[Stored items]
──────────────────────────────
/-! ## A reply: it changes the Window Memory, the rings and host interface, and the journal -/

@[simp] theorem putReply_pending (e st ws) : (putReply e st ws s).pending = s.pending := by
  unfold putReply; simp only [irqRaise_pending, jrnl_pending]; rfl
@[simp] theorem putReply_clk (e st ws) : (putReply e st ws s).clk = s.clk := by
  unfold putReply; simp only [irqRaise_clk, jrnl_clk]; rfl
@[simp] theorem putReply_dev (e st ws) : (putReply e st ws s).dev = s.dev := by
  unfold putReply; simp only [irqRaise_dev, jrnl_dev]; rfl
@[simp] theorem putReply_tick (e st ws) : (putReply e st ws s).tick = s.tick := by
  unfold putReply; simp only [irqRaise_tick, jrnl_tick]; rfl
@[simp] theorem putReply_evt (e st ws) : (putReply e st ws s).evt = s.evt := by
  unfold putReply; simp only [irqRaise_evt, jrnl_evt]; rfl
@[simp] theorem putReply_port (e st ws) : (putReply e st ws s).port = s.port := by
  unfold putReply; simp only [irqRaise_port, jrnl_port]; rfl
@[simp] theorem putReply_lanes (e st ws) : (putReply e st ws s).lanes = s.lanes := by
  unfold putReply; simp only [irqRaise_lanes, jrnl_lanes]; rfl
@[simp] theorem putReply_conn (e st ws) : (putReply e st ws s).conn = s.conn := by
  unfold putReply; simp only [irqRaise_conn, jrnl_conn]; rfl
@[simp] theorem putReply_trib (e st ws) : (putReply e st ws s).trib = s.trib := by
  unfold putReply; simp only [irqRaise_trib, jrnl_trib]; rfl
@[simp] theorem putReply_data (e st ws) : (putReply e st ws s).data = s.data := by
  unfold putReply; simp only [irqRaise_data, jrnl_data]; rfl
@[simp] theorem putReply_keys (e st ws) : (putReply e st ws s).keys = s.keys := by
  unfold putReply; simp only [irqRaise_keys, jrnl_keys]; rfl
@[simp] theorem putReply_prot (e st ws) : (putReply e st ws s).prot = s.prot := by
  unfold putReply; simp only [irqRaise_prot, jrnl_prot]; rfl
@[simp] theorem putReply_cnt (e st ws) : (putReply e st ws s).cnt = s.cnt := by
  unfold putReply; simp only [irqRaise_cnt, jrnl_cnt]; rfl
@[simp] theorem putReply_mem (e st ws) : (putReply e st ws s).mem = s.mem := by
  unfold putReply; simp only [irqRaise_mem, jrnl_mem]; rfl
@[simp] theorem putReply_spare (e st ws) : (putReply e st ws s).spare = s.spare := by
  unfold putReply; simp only [irqRaise_spare, jrnl_spare]; rfl
@[simp] theorem putReply_health (e st ws) : (putReply e st ws s).health = s.health := by
  unfold putReply; simp only [irqRaise_health, jrnl_health]; rfl
@[simp] theorem putReply_fio (e st ws) : (putReply e st ws s).fio = s.fio := by
  unfold putReply; simp only [irqRaise_fio, jrnl_fio]; rfl
@[simp] theorem putReply_save (e st ws) : (putReply e st ws s).save = s.save := by
  unfold putReply; simp only [irqRaise_save, jrnl_save]; rfl
@[simp] theorem putReply_time (e st ws) : (putReply e st ws s).time = s.time := by
  unfold putReply; simp only [irqRaise_time, jrnl_time]; rfl
@[simp] theorem writeReply_pending (e st ws) : (writeReply e st ws s).pending = s.pending := by
  unfold writeReply; split <;> simp only [putReply_pending]
@[simp] theorem writeReply_clk (e st ws) : (writeReply e st ws s).clk = s.clk := by
  unfold writeReply; split <;> simp only [putReply_clk]
@[simp] theorem writeReply_dev (e st ws) : (writeReply e st ws s).dev = s.dev := by
  unfold writeReply; split <;> simp only [putReply_dev]
@[simp] theorem writeReply_tick (e st ws) : (writeReply e st ws s).tick = s.tick := by
  unfold writeReply; split <;> simp only [putReply_tick]
@[simp] theorem writeReply_evt (e st ws) : (writeReply e st ws s).evt = s.evt := by
  unfold writeReply; split <;> simp only [putReply_evt]
@[simp] theorem writeReply_port (e st ws) : (writeReply e st ws s).port = s.port := by
  unfold writeReply; split <;> simp only [putReply_port]
@[simp] theorem writeReply_lanes (e st ws) : (writeReply e st ws s).lanes = s.lanes := by
  unfold writeReply; split <;> simp only [putReply_lanes]
@[simp] theorem writeReply_conn (e st ws) : (writeReply e st ws s).conn = s.conn := by
  unfold writeReply; split <;> simp only [putReply_conn]
@[simp] theorem writeReply_trib (e st ws) : (writeReply e st ws s).trib = s.trib := by
  unfold writeReply; split <;> simp only [putReply_trib]
@[simp] theorem writeReply_data (e st ws) : (writeReply e st ws s).data = s.data := by
  unfold writeReply; split <;> simp only [putReply_data]
@[simp] theorem writeReply_keys (e st ws) : (writeReply e st ws s).keys = s.keys := by
  unfold writeReply; split <;> simp only [putReply_keys]
@[simp] theorem writeReply_prot (e st ws) : (writeReply e st ws s).prot = s.prot := by
  unfold writeReply; split <;> simp only [putReply_prot]
@[simp] theorem writeReply_cnt (e st ws) : (writeReply e st ws s).cnt = s.cnt := by
  unfold writeReply; split <;> simp only [putReply_cnt]
@[simp] theorem writeReply_mem (e st ws) : (writeReply e st ws s).mem = s.mem := by
  unfold writeReply; split <;> simp only [putReply_mem]
@[simp] theorem writeReply_spare (e st ws) : (writeReply e st ws s).spare = s.spare := by
  unfold writeReply; split <;> simp only [putReply_spare]
@[simp] theorem writeReply_health (e st ws) : (writeReply e st ws s).health = s.health := by
  unfold writeReply; split <;> simp only [putReply_health]
@[simp] theorem writeReply_fio (e st ws) : (writeReply e st ws s).fio = s.fio := by
  unfold writeReply; split <;> simp only [putReply_fio]
@[simp] theorem writeReply_save (e st ws) : (writeReply e st ws s).save = s.save := by
  unfold writeReply; split <;> simp only [putReply_save]
@[simp] theorem writeReply_time (e st ws) : (writeReply e st ws s).time = s.time := by
  unfold writeReply; split <;> simp only [putReply_time]

/-! ## A record enters the event queue -/

@[simp] theorem enqueue_pending (r) : (enqueue r s).pending = s.pending := by
  unfold enqueue; dsimp only; generalize (if isFaultRec r then _ else _) = e; split <;> [rfl; simp only [irqRaise_pending]]
@[simp] theorem raise_pending (c k i d b) : (raise c k i d b s).pending = s.pending := enqueue_pending s _
@[simp] theorem enqueue_clk (r) : (enqueue r s).clk = s.clk := by
  unfold enqueue; dsimp only; generalize (if isFaultRec r then _ else _) = e; split <;> [rfl; simp only [irqRaise_clk]]
@[simp] theorem raise_clk (c k i d b) : (raise c k i d b s).clk = s.clk := enqueue_clk s _
@[simp] theorem enqueue_dev (r) : (enqueue r s).dev = s.dev := by
  unfold enqueue; dsimp only; generalize (if isFaultRec r then _ else _) = e; split <;> [rfl; simp only [irqRaise_dev]]
@[simp] theorem raise_dev (c k i d b) : (raise c k i d b s).dev = s.dev := enqueue_dev s _
@[simp] theorem enqueue_tick (r) : (enqueue r s).tick = s.tick := by
  unfold enqueue; dsimp only; generalize (if isFaultRec r then _ else _) = e; split <;> [rfl; simp only [irqRaise_tick]]
@[simp] theorem raise_tick (c k i d b) : (raise c k i d b s).tick = s.tick := enqueue_tick s _
@[simp] theorem enqueue_wm (r) : (enqueue r s).wm = s.wm := by
  unfold enqueue; dsimp only; generalize (if isFaultRec r then _ else _) = e; split <;> [rfl; simp only [irqRaise_wm]]
@[simp] theorem raise_wm (c k i d b) : (raise c k i d b s).wm = s.wm := enqueue_wm s _
@[simp] theorem enqueue_port (r) : (enqueue r s).port = s.port := by
  unfold enqueue; dsimp only; generalize (if isFaultRec r then _ else _) = e; split <;> [rfl; simp only [irqRaise_port]]
@[simp] theorem raise_port (c k i d b) : (raise c k i d b s).port = s.port := enqueue_port s _
@[simp] theorem enqueue_lanes (r) : (enqueue r s).lanes = s.lanes := by
  unfold enqueue; dsimp only; generalize (if isFaultRec r then _ else _) = e; split <;> [rfl; simp only [irqRaise_lanes]]
@[simp] theorem raise_lanes (c k i d b) : (raise c k i d b s).lanes = s.lanes := enqueue_lanes s _
@[simp] theorem enqueue_conn (r) : (enqueue r s).conn = s.conn := by
  unfold enqueue; dsimp only; generalize (if isFaultRec r then _ else _) = e; split <;> [rfl; simp only [irqRaise_conn]]
@[simp] theorem raise_conn (c k i d b) : (raise c k i d b s).conn = s.conn := enqueue_conn s _
@[simp] theorem enqueue_trib (r) : (enqueue r s).trib = s.trib := by
  unfold enqueue; dsimp only; generalize (if isFaultRec r then _ else _) = e; split <;> [rfl; simp only [irqRaise_trib]]
@[simp] theorem raise_trib (c k i d b) : (raise c k i d b s).trib = s.trib := enqueue_trib s _
@[simp] theorem enqueue_data (r) : (enqueue r s).data = s.data := by
  unfold enqueue; dsimp only; generalize (if isFaultRec r then _ else _) = e; split <;> [rfl; simp only [irqRaise_data]]
@[simp] theorem raise_data (c k i d b) : (raise c k i d b s).data = s.data := enqueue_data s _
@[simp] theorem enqueue_keys (r) : (enqueue r s).keys = s.keys := by
  unfold enqueue; dsimp only; generalize (if isFaultRec r then _ else _) = e; split <;> [rfl; simp only [irqRaise_keys]]
@[simp] theorem raise_keys (c k i d b) : (raise c k i d b s).keys = s.keys := enqueue_keys s _
@[simp] theorem enqueue_prot (r) : (enqueue r s).prot = s.prot := by
  unfold enqueue; dsimp only; generalize (if isFaultRec r then _ else _) = e; split <;> [rfl; simp only [irqRaise_prot]]
@[simp] theorem raise_prot (c k i d b) : (raise c k i d b s).prot = s.prot := enqueue_prot s _
@[simp] theorem enqueue_cnt (r) : (enqueue r s).cnt = s.cnt := by
  unfold enqueue; dsimp only; generalize (if isFaultRec r then _ else _) = e; split <;> [rfl; simp only [irqRaise_cnt]]
@[simp] theorem raise_cnt (c k i d b) : (raise c k i d b s).cnt = s.cnt := enqueue_cnt s _
@[simp] theorem enqueue_mem (r) : (enqueue r s).mem = s.mem := by
  unfold enqueue; dsimp only; generalize (if isFaultRec r then _ else _) = e; split <;> [rfl; simp only [irqRaise_mem]]
@[simp] theorem raise_mem (c k i d b) : (raise c k i d b s).mem = s.mem := enqueue_mem s _
@[simp] theorem enqueue_cp (r) : (enqueue r s).cp = s.cp := by
  unfold enqueue; dsimp only; generalize (if isFaultRec r then _ else _) = e; split <;> [rfl; simp only [irqRaise_cp]]
@[simp] theorem raise_cp (c k i d b) : (raise c k i d b s).cp = s.cp := enqueue_cp s _
@[simp] theorem enqueue_spare (r) : (enqueue r s).spare = s.spare := by
  unfold enqueue; dsimp only; generalize (if isFaultRec r then _ else _) = e; split <;> [rfl; simp only [irqRaise_spare]]
@[simp] theorem raise_spare (c k i d b) : (raise c k i d b s).spare = s.spare := enqueue_spare s _
@[simp] theorem enqueue_health (r) : (enqueue r s).health = s.health := by
  unfold enqueue; dsimp only; generalize (if isFaultRec r then _ else _) = e; split <;> [rfl; simp only [irqRaise_health]]
@[simp] theorem raise_health (c k i d b) : (raise c k i d b s).health = s.health := enqueue_health s _
@[simp] theorem enqueue_fio (r) : (enqueue r s).fio = s.fio := by
  unfold enqueue; dsimp only; generalize (if isFaultRec r then _ else _) = e; split <;> [rfl; simp only [irqRaise_fio]]
@[simp] theorem raise_fio (c k i d b) : (raise c k i d b s).fio = s.fio := enqueue_fio s _
@[simp] theorem enqueue_save (r) : (enqueue r s).save = s.save := by
  unfold enqueue; dsimp only; generalize (if isFaultRec r then _ else _) = e; split <;> [rfl; simp only [irqRaise_save]]
@[simp] theorem raise_save (c k i d b) : (raise c k i d b s).save = s.save := enqueue_save s _
@[simp] theorem enqueue_time (r) : (enqueue r s).time = s.time := by
  unfold enqueue; dsimp only; generalize (if isFaultRec r then _ else _) = e; split <;> [rfl; simp only [irqRaise_time]]
@[simp] theorem raise_time (c k i d b) : (raise c k i d b s).time = s.time := enqueue_time s _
──────────────────────────────
WHAT IS NEEDED >> Up to and including the line with "unfold putReply; simp only [irqRaise_conn, jrnl_conn];", repeat the data exactly, starting from its first line; nothing else belongs in the response.

TASK RESULT >>
/-! ## A reply: it changes the Window Memory, the rings and host interface, and the journal -/

@[simp] theorem putReply_pending (e st ws) : (putReply e st ws s).pending = s.pending := by
  unfold putReply; simp only [irqRaise_pending, jrnl_pending]; rfl
@[simp] theorem putReply_clk (e st ws) : (putReply e st ws s).clk = s.clk := by
  unfold putReply; simp only [irqRaise_clk, jrnl_clk]; rfl
@[simp] theorem putReply_dev (e st ws) : (putReply e st ws s).dev = s.dev := by
  unfold putReply; simp only [irqRaise_dev, jrnl_dev]; rfl
@[simp] theorem putReply_tick (e st ws) : (putReply e st ws s).tick = s.tick := by
  unfold putReply; simp only [irqRaise_tick, jrnl_tick]; rfl
@[simp] theorem putReply_evt (e st ws) : (putReply e st ws s).evt = s.evt := by
  unfold putReply; simp only [irqRaise_evt, jrnl_evt]; rfl
@[simp] theorem putReply_port (e st ws) : (putReply e st ws s).port = s.port := by
  unfold putReply; simp only [irqRaise_port, jrnl_port]; rfl
@[simp] theorem putReply_lanes (e st ws) : (putReply e st ws s).lanes = s.lanes := by
  unfold putReply; simp only [irqRaise_lanes, jrnl_lanes]; rfl
@[simp] theorem putReply_conn (e st ws) : (putReply e st ws s).conn = s.conn := by
  unfold putReply; simp only [irqRaise_conn, jrnl_conn]; rfl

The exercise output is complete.